Statistical analyses were performed with GraphPad Prism Version 4/5 or 7 software. Data are reported as mean ± SEM or SD. Kaplan-Meier survival curves were analyzed by log-rank tests (Mantel-Cox test). Group comparisons were performed with a 2-tailed unpaired Student t test. P values < .05 were considered to be statistically significant. In fold change data analysis, 2- tailed one sample t test was performed on one experimental group with H₀=1, and again P values < .05 were considered significant.

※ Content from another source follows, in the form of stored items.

/-! ### The tables and the stages -/

/-- 41_substitution.md R104: the S-box is a permutation of the bytes. -/
def Obligations.SboxIsPermutation : Prop :=
  ∀ y : Byte, ∃ x : Byte, sboxRom x = y ∧ ∀ x' : Byte, sboxRom x' = y → x' = x

/-- 41_substitution.md R100: each entry is `Affine(Inv(x))`, with `Inv(0) = 0`. -/
def Obligations.SboxIsAffineOfInverse : Prop :=
  sboxRom 0x00#8 = affine 0x00#8
  ∧ ∀ x : Byte, x ≠ 0x00#8 → ∃ y : Byte, fieldMul x y = 0x01#8 ∧ sboxRom x = affine y

/-- 43_gf_column_mix.md R142, R143: the two tables are what the rules derive them to be. -/
def Obligations.MultiplyTablesAreDerived : Prop :=
  ∀ a : Byte, mul2Rom a = (a <<< 1) ^^^ (if a.getLsbD 7 then 0x1B#8 else 0x00#8) ∧ mul3Rom a = mul2Rom a ^^^ a

/-- 43_gf_column_mix.md R149: coefficients distribute over XOR, and the tables give the full field product. -/
def Obligations.GfMulIsFieldProduct : Prop :=
  (∀ (a : Byte) (c1 c2 : BitVec 2), gfMul a c1 ^^^ gfMul a c2 = gfMul a (c1 ^^^ c2))
  ∧ (∀ a : Byte, gfMul a 2#2 = xtime a)
  ∧ (∀ (a : Byte) (c : BitVec 2), gfMul a c = fieldMul a (c.setWidth 8))

/-- 44_key_schedule.md R170: the ten round constants double in the field, from 1. -/
def Obligations.RoundConstantsDouble : Prop :=
  [0, 1, 2, 3, 4, 5, 6, 7, 8, 9].map rcRom
      = [0x01#8, 0x02#8, 0x04#8, 0x08#8, 0x10#8, 0x20#8, 0x40#8, 0x80#8, 0x1B#8, 0x36#8]
  ∧ rcRom 0 = 0x01#8 ∧ ∀ i j : Fin 10, j.val = i.val + 1 → rcRom j = xtime (rcRom i)

/-- 42_row_shift.md R122: four SHIFTROWS restore every STATE; two do not. -/
def Obligations.ShiftrowsHasPeriodFour : Prop :=
  (∀ s : State, s.busy = false →
    execList [.shiftrows, .shiftrows, .shiftrows, .shiftrows] s = .next { s with seq := .done })
  ∧ (∃ b : Block, shiftRows (shiftRows b) ≠ b)
  ∧ shiftRows (shiftRows
        #v[0x00, 0x01, 0x02, 0x03, 0x04, 0x05, 0x06, 0x07, 0x08, 0x09, 0x0a, 0x0b, 0x0c, 0x0d, 0x0e, 0x0f])
      = #v[0x00, 0x09, 0x02, 0x0b, 0x04, 0x0d, 0x06, 0x0f, 0x08, 0x01, 0x0a, 0x03, 0x0c, 0x05, 0x0e, 0x07]

/-- 43_gf_column_mix.md R148, R150, R151: an output column depends on its own input column alone, and a column of four equal
bytes is a fixed point. -/
def Obligations.ColumnMixIsColumnLocal : Prop :=
  (∀ (a b : Block) (c : Fin 4), (∀ r : Fin 4, a[idx r c] = b[idx r c]) →
    ∀ r : Fin 4, (mixColumns a)[idx r c] = (mixColumns b)[idx r c])
  ∧ (∀ (a : Block) (c : Fin 4) (x : Byte), (∀ r : Fin 4, a[idx r c] = x) → ∀ r : Fin 4, (mixColumns a)[idx r c] = x)

/-- 95_test_vectors.md L1-1: the known answer of the source, ciphertext and last round key, under ENCRYPT. -/
def Obligations.KnownAnswerIsReached : Prop :=
  ∃ s0 t : State,
    exec .encrypt { State.reset with
      state := #v[0x00, 0x11, 0x22, 0x33, 0x44, 0x55, 0x66, 0x77, 0x88, 0x99, 0xaa, 0xbb, 0xcc, 0xdd, 0xee, 0xff]
      key := #v[0x00, 0x01, 0x02, 0x03, 0x04, 0x05, 0x06, 0x07, 0x08, 0x09, 0x0a, 0x0b, 0x0c, 0x0d, 0x0e, 0x0f] } = .next s0
    ∧ coreSteps 11 s0 = .next t
    ∧ t.state = #v[0x69, 0xc4, 0xe0, 0xd8, 0x6a, 0x7b, 0x04, 0x30, 0xd8, 0xcd, 0xb7, 0x80, 0x70, 0xb4, 0xc5, 0x5a]
    ∧ t.key = #v[0x13, 0x11, 0x1d, 0x7f, 0xe3, 0x94, 0x4a, 0x17, 0xf3, 0x07, 0xa7, 0x8b, 0x4d, 0x2b, 0x30, 0xc5]
    ∧ t.statusWord = 0x0000A302#32

/-! ### Invariants and safety -/

/-- 10_state.md R26, R27, R29: the invariant holds after reset. -/
def Obligations.InvariantHoldsAtReset : Prop := State.reset.Inv

/-- 10_state.md R26, R27, R29, 60_exceptions.md R231: every step keeps the invariant: RND stays in the range of the sequencer's
state (never 11 to 15), ERRCODE is 0 exactly when ERR is clear, and 6 and 7 are never produced. -/
def Obligations.InvariantKeptByEveryStep : Prop := ∀ s t : State, s.Inv → step s = .next t → t.Inv

/-- 60_exceptions.md R230, 45_round_sequencer.md R199: from a good state, a host that makes only legal accesses never stops
the machine, and both conditions go on to hold: no command and no core step faults. -/
def Obligations.SafeHostNeverStops : Prop :=
  ∀ s : State, s.Inv → s.hostSafe = true → ∃ t, step s = .next t ∧ t.Inv ∧ t.hostSafe = true
end

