-- ==== Sys2Proof/Laws/State.lean ====
section
/-! SUPPORT. What each update of the state does to each field: one lemma per field per update, so that no proof unfolds a
record update. -/

namespace Sys2Proof.Machine

section
variable (s : State)

/-! `State.complete` -/

@[simp] theorem State.complete_state : s.complete.state = s.state := by cases s; rfl
@[simp] theorem State.complete_key : s.complete.key = s.key := by cases s; rfl
@[simp] theorem State.complete_result : s.complete.result = s.result := by cases s; rfl
@[simp] theorem State.complete_seq : s.complete.seq = .done := rfl
@[simp] theorem State.complete_rnd : s.complete.rnd = s.rnd := by cases s; rfl
@[simp] theorem State.complete_err : s.complete.err = s.err := by cases s; rfl
@[simp] theorem State.complete_errCode : s.complete.errCode = s.errCode := by cases s; rfl
@[simp] theorem State.complete_draws : s.complete.draws = s.draws := by cases s; rfl
@[simp] theorem State.complete_host : s.complete.host = s.host := by cases s; rfl
@[simp] theorem State.complete_turns : s.complete.turns = s.turns := by cases s; rfl
@[simp] theorem State.complete_answer : s.complete.answer = s.answer := by cases s; rfl
@[simp] theorem State.complete_busy : s.complete.busy = false := rfl
@[simp] theorem State.complete_isDone : s.complete.isDone = true := rfl

/-! `State.cmdError` -/

@[simp] theorem State.cmdError_state (e : CmdErr) : (s.cmdError e).state = s.state := by cases s; rfl
@[simp] theorem State.cmdError_key (e : CmdErr) : (s.cmdError e).key = s.key := by cases s; rfl
@[simp] theorem State.cmdError_result (e : CmdErr) : (s.cmdError e).result = s.result := by cases s; rfl
@[simp] theorem State.cmdError_seq (e : CmdErr) : (s.cmdError e).seq = s.seq := by cases s; rfl
@[simp] theorem State.cmdError_rnd (e : CmdErr) : (s.cmdError e).rnd = s.rnd := by cases s; rfl
@[simp] theorem State.cmdError_err (e : CmdErr) : (s.cmdError e).err = true := rfl
@[simp] theorem State.cmdError_errCode (e : CmdErr) : (s.cmdError e).errCode = if s.err then s.errCode else errCodeOf e := rfl
@[simp] theorem State.cmdError_draws (e : CmdErr) : (s.cmdError e).draws = s.draws := by cases s; rfl
@[simp] theorem State.cmdError_host (e : CmdErr) : (s.cmdError e).host = s.host := by cases s; rfl
@[simp] theorem State.cmdError_turns (e : CmdErr) : (s.cmdError e).turns = s.turns := by cases s; rfl
@[simp] theorem State.cmdError_answer (e : CmdErr) : (s.cmdError e).answer = s.answer := by cases s; rfl
@[simp] theorem State.cmdError_busy (e : CmdErr) : (s.cmdError e).busy = s.busy := by cases s; rfl
@[simp] theorem State.cmdError_isDone (e : CmdErr) : (s.cmdError e).isDone = s.isDone := by cases s; rfl

/-! `State.clearError` -/

@[simp] theorem State.clearError_state : s.clearError.state = s.state := by cases s; rfl
@[simp] theorem State.clearError_key : s.clearError.key = s.key := by cases s; rfl
@[simp] theorem State.clearError_result : s.clearError.result = s.result := by cases s; rfl
@[simp] theorem State.clearError_seq : s.clearError.seq = s.seq := by cases s; rfl
@[simp] theorem State.clearError_rnd : s.clearError.rnd = s.rnd := by cases s; rfl
@[simp] theorem State.clearError_err : s.clearError.err = false := rfl
@[simp] theorem State.clearError_errCode : s.clearError.errCode = 0#3 := rfl
@[simp] theorem State.clearError_draws : s.clearError.draws = s.draws := by cases s; rfl
@[simp] theorem State.clearError_host : s.clearError.host = s.host := by cases s; rfl
@[simp] theorem State.clearError_turns : s.clearError.turns = s.turns := by cases s; rfl
@[simp] theorem State.clearError_answer : s.clearError.answer = s.answer := by cases s; rfl
@[simp] theorem State.clearError_busy : s.clearError.busy = s.busy := by cases s; rfl
@[simp] theorem State.clearError_isDone : s.clearError.isDone = s.isDone := by cases s; rfl

/-! `State.applyReset` -/

@[simp] theorem State.applyReset_state : s.applyReset.state = drawBlock s.draws := rfl
@[simp] theorem State.applyReset_key : s.applyReset.key = drawBlock (s.draws + 16) := rfl
@[simp] theorem State.applyReset_result : s.applyReset.result = Config.any8 (s.draws + 32) := rfl
@[simp] theorem State.applyReset_seq : s.applyReset.seq = .idle := rfl
@[simp] theorem State.applyReset_rnd : s.applyReset.rnd = 0#4 := rfl
@[simp] theorem State.applyReset_err : s.applyReset.err = false := rfl
@[simp] theorem State.applyReset_errCode : s.applyReset.errCode = 0#3 := rfl
@[simp] theorem State.applyReset_draws : s.applyReset.draws = s.draws + 33 := rfl
@[simp] theorem State.applyReset_host : s.applyReset.host = s.host := by cases s; rfl
@[simp] theorem State.applyReset_turns : s.applyReset.turns = s.turns := by cases s; rfl
@[simp] theorem State.applyReset_answer : s.applyReset.answer = s.answer := by cases s; rfl
@[simp] theorem State.applyReset_busy : s.applyReset.busy = false := rfl
@[simp] theorem State.applyReset_isDone : s.applyReset.isDone = false := rfl

/-! `State.answered` -/

@[simp] theorem State.answered_state (a : Answer) : (s.answered a).state = s.state := by cases s; rfl
@[simp] theorem State.answered_key (a : Answer) : (s.answered a).key = s.key := by cases s; rfl
@[simp] theorem State.answered_result (a : Answer) : (s.answered a).result = s.result := by cases s; rfl
@[simp] theorem State.answered_seq (a : Answer) : (s.answered a).seq = s.seq := by cases s; rfl
@[simp] theorem State.answered_rnd (a : Answer) : (s.answered a).rnd = s.rnd := by cases s; rfl
@[simp] theorem State.answered_err (a : Answer) : (s.answered a).err = s.err := by cases s; rfl
@[simp] theorem State.answered_errCode (a : Answer) : (s.answered a).errCode = s.errCode := by cases s; rfl
@[simp] theorem State.answered_draws (a : Answer) : (s.answered a).draws = s.draws := by cases s; rfl
@[simp] theorem State.answered_host (a : Answer) : (s.answered a).host = s.host := by cases s; rfl
@[simp] theorem State.answered_turns (a : Answer) : (s.answered a).turns = s.turns := by cases s; rfl
@[simp] theorem State.answered_answer (a : Answer) : (s.answered a).answer = a := rfl
@[simp] theorem State.answered_busy (a : Answer) : (s.answered a).busy = s.busy := by cases s; rfl
@[simp] theorem State.answered_isDone (a : Answer) : (s.answered a).isDone = s.isDone := by cases s; rfl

All other methods are detailed in the Suppl. methods section.

Results

miR-146a^-/- mice experience reduced melanoma growth and survive better which is connected to increased IFN-γ production by miR-146a^-/- T cells

To determine whether miR-146a was expressed in the melanoma microenvironment we isolated melanoma tissue from BRaf^CA Pten^loxP Tyr::Cre^ERT2 mice that develop local melanoma upon local tamoxifen exposure and analyzed the expression of multiple micro RNAs. We found higher miR-146a expression in the metastatic melanoma tissue compared to control tissue isolated from the same site of a tumor free mouse without the Cre recombinase (Figure 1A). To assess the influence of miR-146a on metastatic melanoma progression we then injected melanoma cells intravenously into WT or miR-146a^-/- mice. Survival of melanoma-bearing miR-146a^-/- mice was improved compared to WT mice, a result observed with two different melanoma cell lines (4434 or B16 murine melanoma cells) (Figure 1B, C). In agreement with the improved survival, the luciferase signal derived from expanding B16 luc⁺ melanoma cells (Figure 1D) and the number of GFP⁺ melanoma cells isolated from the lungs of melanoma bearing mice was lower in miR-146a^-/- mice compared to WT mice (Figure 1E, F). Melanoma cells were more than 95% positive for GFP prior to i.v. injection (Suppl. Figure S1). These findings indicate that a lack of miR-146a has a beneficial effect on control of melanoma growth in vivo.

A. Relative expression, as microarray heatmap (“Z-score intensity”), of microRNAs isolated from primary melanoma and healthy skin of the 4-Hydroxytamoxifen treated BRaf^CA/Pten^loxp/Tyr::CreER^T2 mouse or identically treated sibling without Tyr::CreER^T2, respectively. Top 10 differentially regulated miRNAs (adj. pvalue < .05) are displayed.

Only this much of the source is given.